Bauerschmitz Leonard, Agaimy Abbas, Eckstein Markus, Balk Matthias, Iro Heinrich, Schleder Stephan, Schlaffer Sven-Martin, Gostian Antoniu-Oreste
Universitätsklinikum Erlangen, Hals-Nasen-Ohren-Klinik, Kopf- und Halschirurgie, Erlangen, Germany.
Universitätsklinikum Erlangen, Pathologisches Institut, Erlangen, Germany.
Eur Arch Otorhinolaryngol. 2025 Feb;282(2):1111-1117. doi: 10.1007/s00405-024-09024-x. Epub 2024 Oct 15.
A 53 year old female presented with a six-year history of right-sided slow deterioration in hearing and a feeling of pressure in the right ear. The patient had not experienced any pain but reported some paresthesia of the right half of the tongue, whereas no further other cranial nerve deficits were evident. The otoscopy was unremarkable as well as the rest of the clinical ENT examination except for a slight asymptomatic swelling of the right cheek. Imaging findings showed an expansive tumor infiltrating and destroying the right lateral skull base.
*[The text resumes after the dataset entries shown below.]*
-- ==== Sys2Proof/Certificates/Slice0/Obligations.lean ====
section
/-! DEFINITION. The statements for the provers, from the numbered rules of the manual. `issued s q lat len effs` is the state in which the
current stream has issued an instruction of `len` bytes whose results `effs` land `lat` slots later; the statements ResultsLandAtTheirSlots,
SlotEnds and IssueFrame say what that comes to. -/

section

open Sys2Proof Sys2Proof.Machine

/-! ## Integer instructions -/

/-- R127: the sixteen register forms. Every unsquashed one issues, and its result, with the latency of R116, is what the table gives for the 64-bit
values of its sources; the words of the rule's examples decode to their instructions, and a `CLZ` or `POPC` word with a b field does not decode. -/
def Obligations.IntegerRegisterForms : Prop :=
  (∀ (s : State) (q : Bool) (d a b : BitVec 6), Live s q →
    let x := s.s a
    let y := s.s b
    let sh := (y.extractLsb' 0 6).toNat
    exec (.add q d a b) s = .next (issued s q 1 4 (toS s.regs d (x + y)))
    ∧ exec (.sub q d a b) s = .next (issued s q 1 4 (toS s.regs d (x - y)))
    ∧ exec (.mul q d a b) s = .next (issued s q 3 4 (toS s.regs d (x * y)))
    ∧ exec (.mulh q d a b) s = .next (issued s q 3 4 (toS s.regs d (BitVec.ofInt 64 (x.toInt * y.toInt / 2 ^ 64))))
    ∧ (y ≠ 0 → exec (.div q d a b) s = .next (issued s q 12 4 (toS s.regs d (BitVec.ofInt 64 (x.toInt.tdiv y.toInt)))))
    ∧ (y ≠ 0 → exec (.rem q d a b) s = .next (issued s q 12 4 (toS s.regs d (BitVec.ofInt 64 (x.toInt.tmod y.toInt)))))
    ∧ exec (.and q d a b) s = .next (issued s q 1 4 (toS s.regs d (x &&& y)))
    ∧ exec (.or q d a b) s = .next (issued s q 1 4 (toS s.regs d (x ||| y)))
    ∧ exec (.xor q d a b) s = .next (issued s q 1 4 (toS s.regs d (x ^^^ y)))
    ∧ exec (.shl q d a b) s = .next (issued s q 1 4 (toS s.regs d (BitVec.ofNat 64 (x.toNat * 2 ^ sh))))
    ∧ exec (.shr q d a b) s = .next (issued s q 1 4 (toS s.regs d (BitVec.ofNat 64 (x.toNat / 2 ^ sh))))
    ∧ exec (.sra q d a b) s = .next (issued s q 1 4 (toS s.regs d (BitVec.ofInt 64 (x.toInt / 2 ^ sh))))
    ∧ exec (.min q d a b) s = .next (issued s q 1 4 (toS s.regs d (if x.toInt ≤ y.toInt then x else y)))
    ∧ exec (.max q d a b) s = .next (issued s q 1 4 (toS s.regs d (if x.toInt ≤ y.toInt then y else x)))
    ∧ (∃ n : Nat, exec (.clz q d a) s = .next (issued s q 1 4 (toS s.regs d (BitVec.ofNat 64 n)))
        ∧ n ≤ 64 ∧ (∀ i, 64 - n ≤ i → x.getLsbD i = false) ∧ (n < 64 → x.getLsbD (63 - n) = true))
    ∧ exec (.popc q d a) s = .next (issued s q 1 4 (toS s.regs d (BitVec.ofNat 64 ((List.range 64).countP fun i => x.getLsbD i)))))
  ∧ decodeWord 0x04A2AB00 = .ok (.add false 20 21 22) ∧ decodeWord 0x04A2AB04 = .ok (.div false 20 21 22)
  ∧ ∀ (q : Bool) (d a b : BitVec 6), b ≠ 0 →
      (∃ e, decodeWord (pack 0x01 q (fmtA d a b 0x0E)) = .error e) ∧ (∃ e, decodeWord (pack 0x01 q (fmtA d a b 0x0F)) = .error e)

/-- R128: a zero divisor gives all ones and the dividend and sets `IDZ` with the result; where `IDZE` is set it traps ARITH at the instruction
and puts nothing in flight. -2^63 over -1 gives -2^63 and 0 and sets nothing. Every other pair is a quotient and a remainder. -/
def Obligations.DivisionBorders : Prop :=
  ∀ (s : State) (q : Bool) (d a b : BitVec 6), Live s q →
    (s.s b = 0 → s.cctx.status.getLsbD 21 = false →
      exec (.div q d a b) s = .next (issued s q 12 4 (toS s.regs d 0xFFFFFFFFFFFFFFFF ++ [.sticky 0x100]))
      ∧ exec (.rem q d a b) s = .next (issued s q 12 4 (toS s.regs d (s.s a) ++ [.sticky 0x100])))
    ∧ (s.s b = 0 → s.cctx.status.getLsbD 21 = true →
      exec (.div q d a b) s = .next (takeTrap s { cls := 7, detail := 8 }) ∧ exec (.rem q d a b) s = .next (takeTrap s { cls := 7, detail := 8 }))
    ∧ (s.s a = 0x8000000000000000 → s.s b = 0xFFFFFFFFFFFFFFFF →
      exec (.div q d a b) s = .next (issued s q 12 4 (toS s.regs d 0x8000000000000000))
      ∧ exec (.rem q d a b) s = .next (issued s q 12 4 (toS s.regs d 0)))
    ∧ (s.s b ≠ 0 → ∃ x y : Word,
      exec (.div q d a b) s = .next (issued s q 12 4 (toS s.regs d x)) ∧ exec (.rem q d a b) s = .next (issued s q 12 4 (toS s.regs d y))
      ∧ s.s a = x * s.s b + y ∧ y.toInt.natAbs < (s.s b).toInt.natAbs)
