-- ==== Sys2Proof/Laws/Landing.lean ====
section
/-! SUPPORT. The landing of results: what one effect and a list of effects change, and the end of an issue slot. -/

namespace Sys2Proof.Machine

/-- A stream of a context's own, outside every frame. -/
abbrev State.Own (s : State) (t : Nat) : Prop := (s.thr t).stack = [] ∧ qfOf t = 0

theorem mainOf_ctxOf {t : Nat} (h : qfOf t = 0) : mainOf (ctxOf t) = t := by
  simp only [mainOf, ctxOf, qfOf] at *; omega

/-- In a context's own stream every place lies in its own registers. -/
theorem putV_own {s : State} {t : Nat} (h : s.Own t) (k : Nat) (v : VReg) :
    s.putV t k v = s.setThr t { s.thr t with regs := { (s.thr t).regs with v := tset (s.thr t).regs.v (k % 64) v } } := by
  simp only [State.putV, State.setRegsAt, State.regsAt, mainOf_ctxOf h.2]
  split <;> simp [Thread.setBase, Thread.base, Thread.setDepth, Thread.atDepth, h.1]

theorem putP_own {s : State} {t : Nat} (h : s.Own t) (k : Nat) (m : Word) :
    s.putP t k m = s.setThr t { s.thr t with regs := { (s.thr t).regs with p := tset (s.thr t).regs.p (k % 16) m } } := by
  simp only [State.putP, State.setRegsAt, State.regsAt, mainOf_ctxOf h.2]
  split <;> simp [Thread.setBase, Thread.base, Thread.setDepth, Thread.atDepth, h.1]

theorem noteV_own {s : State} {t : Nat} (h : s.Own t) (k : Nat) : noteV s t k = s := by simp [noteV, h.1]
theorem noteP_own {s : State} {t : Nat} (h : s.Own t) (k : Nat) : noteP s t k = s := by simp [noteP, h.1]

/-- The registers of a context's own stream after an effect lands in it; `c` is the context. -/
def landRegs (c : Ctx) (r : Regs) : Effect → Regs
  | .sreg key v => if key < 16 ∨ (r.wb + 16 ≤ key ∧ key < r.wb + 64) then { r with s := tset r.s key v } else r
  | .vreg slot v => if slotAwake c slot then { r with v := tset r.v (slot % 64) v } else r
  | .preg slot m => { r with p := tset r.p (slot % 16) m }
  | .breg n a => { r with b := tset r.b n a }
  | .xacc n a => { r with x := tset r.x n a }
  | .sticky _ => r
  | .csr n v => match n with
    | 5 => { r with rrbV := v.setWidth 5 }
    | 6 => { r with rrbP := v.setWidth 3 }
    | _ => r

@[simp] theorem orStatus_thr (s : State) (w : Nat) (b : Word) (j : Nat) : (orStatus s w b).thr j = s.thr j := by
  unfold orStatus; split <;> rfl
@[simp] theorem orStatus_cur (s : State) (w : Nat) (b : Word) : (orStatus s w b).cur = s.cur := by
  unfold orStatus; split <;> rfl

/-- An effect lands in the registers of its stream and in no other part of it, but for the trap of a landing that a sleeping cluster drops (R111). -/
theorem landEff_thr {t : Nat} {s : State} (o : s.Own t) (e : Effect) :
    (landEff t s e).thr t = { s.thr t with regs := landRegs (s.ctx (ctxOf t)) (s.thr t).regs e, landTrap := ((landEff t s e).thr t).landTrap } := by
  cases e with
  | sreg key v =>
    simp only [landEff, landRegs]
    by_cases h : key < 16
    · simp [h]
    · by_cases h2 : (s.thr t).regs.wb + 16 ≤ key ∧ key < (s.thr t).regs.wb + 64
      · simp [h, h2]
      · simp only [h, h2, if_false, Bool.and_eq_true, decide_eq_true_eq, false_or]; simp
  | vreg slot v =>
    simp only [landEff, landRegs, noteV_own o, putV_own o]
    split
    · simp
    · split <;> simp
  | preg slot m => simp [landEff, landRegs, noteP_own o, putP_own o]
  | sticky b => simp [landEff, landRegs]
  | csr n v => simp only [landEff, landRegs, writeCsr]; split <;> simp
  | _ => simp [landEff, landRegs]

theorem landEff_own {t : Nat} {s : State} (o : s.Own t) (e : Effect) : (landEff t s e).Own t := ⟨by rw [landEff_thr o]; exact o.1, o.2⟩

theorem landEff_thr_ne {t : Nat} {s : State} (o : s.Own t) (e : Effect) (j : Nat) (h : j ≠ t) : (landEff t s e).thr j = s.thr j := by
  cases e with
  | sreg key v => simp only [landEff]; (repeat' split) <;> simp [State.thr_setThr_ne _ _ _ _ h]
  | vreg slot v => simp only [landEff, noteV_own o, putV_own o]; (repeat' split) <;> simp [State.thr_setThr_ne _ _ _ _ h]
  | preg slot m => simp [landEff, noteP_own o, putP_own o, State.thr_setThr_ne _ _ _ _ h]
  | sticky b => simp [landEff]
  | csr n v => simp only [landEff, writeCsr]; split <;> simp [State.thr_setThr_ne _ _ _ _ h]
  | _ => simp [landEff, State.thr_setThr_ne _ _ _ _ h]

theorem landEff_ctx_ne {t : Nat} {s : State} (o : s.Own t) (e : Effect) (w : Nat) (h : w ≠ ctxOf t) : (landEff t s e).ctx w = s.ctx w := by
  cases e with
  | sreg key v => simp only [landEff]; (repeat' split) <;> simp
  | vreg slot v => simp only [landEff, noteV_own o, putV_own o]; (repeat' split) <;> simp [State.ctx_setCtx_ne _ _ _ _ h]
  | preg slot m => simp [landEff, noteP_own o, putP_own o]
  | sticky b => simp only [landEff, orStatus]; split <;> simp [State.ctx_setCtx_ne _ _ _ _ h]
  | csr n v => simp only [landEff, writeCsr]; split <;> simp [State.ctx_setCtx_ne _ _ _ _ h]
  | _ => simp [landEff]

/-- What a landing effect does to its context: sticky bits, and the control registers that `CSRW` writes. -/
theorem landEff_ctx {t : Nat} {s : State} (o : s.Own t) (e : Effect) :
    let c := s.ctx (ctxOf t)
    let d := (landEff t s e).ctx (ctxOf t)
    d = { c with status := d.status, epc := d.epc, eupc := d.eupc } := by
  cases e with
  | sreg key v => simp only [landEff]; (repeat' split) <;> simp
  | vreg slot v => simp only [landEff, noteV_own o, putV_own o]; (repeat' split) <;> simp
  | preg slot m => simp [landEff, noteP_own o, putP_own o]
  | sticky b => simp only [landEff, orStatus]; split <;> simp
  | csr n v => simp only [landEff, writeCsr]; split <;> simp
  | _ => simp [landEff]

theorem landEff_ctx_plain {t : Nat} {s : State} (o : s.Own t) (e : Effect) (h : e.plain (s.thr t).regs) :
    ((landEff t s e).ctx (ctxOf t)).epc = (s.ctx (ctxOf t)).epc ∧ ((landEff t s e).ctx (ctxOf t)).eupc = (s.ctx (ctxOf t)).eupc := by
  cases e with
  | sreg key v => simp only [landEff]; (repeat' split) <;> simp
  | vreg slot v => simp only [landEff, noteV_own o, putV_own o]; (repeat' split) <;> simp
  | preg slot m => simp [landEff, noteP_own o, putP_own o]
  | sticky b => simp only [landEff, orStatus]; split <;> simp
  | csr n v => exact h.elim
  | _ => simp [landEff]

/-- Only sticky bits and dropped vector results bear on the status. -/
theorem landEff_ctx_quiet {t : Nat} {s : State} (o : s.Own t) (e : Effect) (h : e.plain (s.thr t).regs) (h1 : ∀ b, e ≠ .sticky b) (h2 : ∀ n r, e ≠ .vreg n r) :
    (landEff t s e).ctx (ctxOf t) = s.ctx (ctxOf t) := by
  cases e with
  | sreg key v => simp only [landEff]; (repeat' split) <;> simp
  | vreg slot v => exact absurd rfl (h2 slot v)
  | preg slot m => simp [landEff, noteP_own o, putP_own o]
  | sticky b => exact absurd rfl (h1 b)
  | csr n v => exact h.elim
  | _ => simp [landEff]

/-- A plain effect changes the streams and the contexts and nothing else. -/
theorem landEff_plain {t : Nat} {s : State} (o : s.Own t) (e : Effect) (h : e.plain (s.thr t).regs) :
    landEff t s e = { s with threads := (landEff t s e).threads, ctxs := (landEff t s e).ctxs } := by
  cases e with
  | sreg key v =>
    simp only [landEff]
    split
    · rfl
    · split
      · rfl
      · rename_i h1 h2
        simp only [Effect.plain] at h
        simp only [Bool.and_eq_true, decide_eq_true_eq] at h2
        exact (h.elim h1 h2).elim
  | vreg slot v => simp only [landEff, noteV_own o, putV_own o]; (repeat' split) <;> rfl
  | preg slot m => simp only [landEff, noteP_own o, putP_own o]; rfl
  | sticky b => simp only [landEff, orStatus]; split <;> rfl
  | csr n v => exact h.elim
  | _ => rfl

theorem landEff_cur {t : Nat} {s : State} (o : s.Own t) (e : Effect) : (landEff t s e).cur = s.cur := by
  cases e with
  | sreg key v => simp only [landEff]; (repeat' split) <;> rfl
  | vreg slot v => simp only [landEff, noteV_own o, putV_own o]; (repeat' split) <;> rfl
  | preg slot m => simp only [landEff, noteP_own o, putP_own o]; rfl
  | sticky b => simp [landEff]
  | csr n v => simp only [landEff, writeCsr]; split <;> rfl
  | _ => rfl

/-- The parts of the registers that no effect changes. -/
theorem landRegs_rest (c : Ctx) (r : Regs) (e : Effect) :
    (landRegs c r e).wb = r.wb ∧ (landRegs c r e).fs = r.fs ∧ (landRegs c r e).base = r.base ∧ (landRegs c r e).xi = r.xi
    ∧ (landRegs c r e).loops = r.loops ∧ (landRegs c r e).links = r.links ∧ (landRegs c r e).pend = r.pend ∧ (landRegs c r e).pc = r.pc
    ∧ (landRegs c r e).xfer = r.xfer ∧ (landRegs c r e).shade = r.shade ∧ (landRegs c r e).slot = r.slot := by
  cases e <;> simp only [landRegs] <;> (try split) <;> simp

/-! ## A list of effects -/

/-- Effects landing one after another. -/
def landList (t : Nat) (s : State) (es : List Effect) : State := es.foldl (landEff t) s

@[simp] theorem landList_nil (t : Nat) (s : State) : landList t s [] = s := rfl
@[simp] theorem landList_cons (t : Nat) (s : State) (e : Effect) (es : List Effect) : landList t s (e :: es) = landList t (landEff t s e) es := rfl

theorem landList_own {t : Nat} {s : State} (o : s.Own t) (es : List Effect) : (landList t s es).Own t := by
  induction es generalizing s with
  | nil => exact o
  | cons e es ih => exact ih (landEff_own o e)

theorem landList_cur {t : Nat} {s : State} (o : s.Own t) (es : List Effect) : (landList t s es).cur = s.cur := by
  induction es generalizing s with
  | nil => rfl
  | cons e es ih => rw [landList_cons, ih (landEff_own o e), landEff_cur o]

theorem landList_thr_ne {t : Nat} {s : State} (o : s.Own t) (es : List Effect) (j : Nat) (h : j ≠ t) : (landList t s es).thr j = s.thr j := by
  induction es generalizing s with
  | nil => rfl
  | cons e es ih => rw [landList_cons, ih (landEff_own o e), landEff_thr_ne o _ _ h]

theorem landList_ctx_ne {t : Nat} {s : State} (o : s.Own t) (es : List Effect) (w : Nat) (h : w ≠ ctxOf t) : (landList t s es).ctx w = s.ctx w := by
  induction es generalizing s with
  | nil => rfl
  | cons e es ih => rw [landList_cons, ih (landEff_own o e), landEff_ctx_ne o _ _ h]

/-- What a list of landing effects leaves of its stream. -/
theorem landList_rest {t : Nat} {s : State} (o : s.Own t) (es : List Effect) :
    let x := s.thr t
    let y := (landList t s es).thr t
    y.stack = x.stack ∧ y.wait = x.wait ∧ y.granted = x.granted ∧ y.marks = x.marks
    ∧ y.regs.wb = x.regs.wb ∧ y.regs.fs = x.regs.fs ∧ y.regs.base = x.regs.base ∧ y.regs.xi = x.regs.xi
    ∧ y.regs.loops = x.regs.loops ∧ y.regs.links = x.regs.links ∧ y.regs.pend = x.regs.pend ∧ y.regs.pc = x.regs.pc
    ∧ y.regs.xfer = x.regs.xfer ∧ y.regs.shade = x.regs.shade ∧ y.regs.slot = x.regs.slot := by
  induction es generalizing s with
  | nil => simp
  | cons e es ih =>
    have h := ih (landEff_own o e)
    have r := landRegs_rest (s.ctx (ctxOf t)) (s.thr t).regs e
    rw [landEff_thr o e] at h
    simp only [landList_cons]
    simp only [r] at h
    exact h

/-- The value at a scalar key after effects land that do not name it. -/
theorem landList_s {t : Nat} {s : State} (o : s.Own t) (es : List Effect) (k : Nat) (d : Word) (hk : ∀ v, .sreg k v ∉ es) :
    tget d ((landList t s es).thr t).regs.s k = tget d (s.thr t).regs.s k := by
  induction es generalizing s with
  | nil => rfl
  | cons e es ih =>
    rw [landList_cons, ih (landEff_own o e) (fun v hv => hk v (List.mem_cons_of_mem _ hv)), landEff_thr o]
    cases e with
    | sreg key v =>
      have : k ≠ key := fun h => hk v (by simp [h])
      simp only [landRegs]
      split <;> simp [tget_tset_ne _ _ _ _ _ this]
    | csr n v => simp only [landRegs]; split <;> rfl
    | vreg n v => simp only [landRegs]; split <;> rfl
    | _ => rfl

end Sys2Proof.Machine
end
The tumor was partially composed of cystic/regressive lesions with high contrast media uptake. The tumor had high-signal intensity with water-sensitive sequences (T2w) and was hypointense on T1w images. We performed a tumor resection via a transparotideal-infratemporal approach. Histologically, the tumor was composed of granular variably calcified chondroid matrix with extensive regressive changes and granulation-like tissue reaction associated with calcinosis and crystal deposition. Molecular analysis of the tumor via the TruSight- RNA-Fusion panel detected a fusion involving FN1::FGFR2, consistent with "calcified chondroid mesenchymal neoplasm" (CCMN), a rare tumor entity recently defined by Liu et al 2021. In regular follow-up care no residual tumor has been detected in imaging studies (MRI and CT) within 2 years and 4 months. The biology and consequently the radio sensitivity cannot be defined precisely since long term results are missing due to the first description of this entity in 2021. As a consequence, surgical resection is recommended as the treatment of choice. Thorough clinical and radiological follow-up is mandatory as local recurrences are to be expected due to the infiltrative behavior. In case of a loco regional recurrence the fusion with FGFR2 may represent a therapeutic option for a targeted therapy on molecular level.
一名53岁女性,有六年右侧听力缓慢减退及右耳压迫感病史。患者未经历任何疼痛,但报告右侧舌部有一些感觉异常,而无其他明显的脑神经功能缺损。耳镜检查无异常,除右脸颊有轻微无症状肿胀外,其余耳鼻喉科临床检查也无异常。影像学检查发现一个膨胀性肿瘤,浸润并破坏右侧颅底。肿瘤部分由具有高造影剂摄取的囊性/退行性病变组成。该肿瘤在水敏感序列(T2加权)上呈高信号强度,在T1加权图像上呈低信号强度。我们通过经颞骨-颞下途径进行了肿瘤切除术。组织学上,肿瘤由颗粒状、可变钙化的软骨样基质组成,伴有广泛的退行性改变以及与钙质沉着和晶体沉积相关的肉芽样组织反应。通过TruSight-RNA-Fusion检测板对肿瘤进行分子分析,发现了一种涉及FN1::FGFR2的融合,符合“钙化软骨样间叶性肿瘤”(CCMN),这是Liu等人在2021年最近定义的一种罕见肿瘤实体。在定期随访中,在2年4个月内的影像学检查(MRI和CT)中未发现残留肿瘤。由于该实体在2021年首次被描述,缺乏长期结果,因此无法精确界定其生物学特性及放射敏感性。因此,建议手术切除作为首选治疗方法。由于肿瘤具有浸润性,预计会出现局部复发,因此必须进行全面的临床和放射学随访。如果出现局部区域复发,与FGFR2的融合可能代表分子水平靶向治疗的一种选择。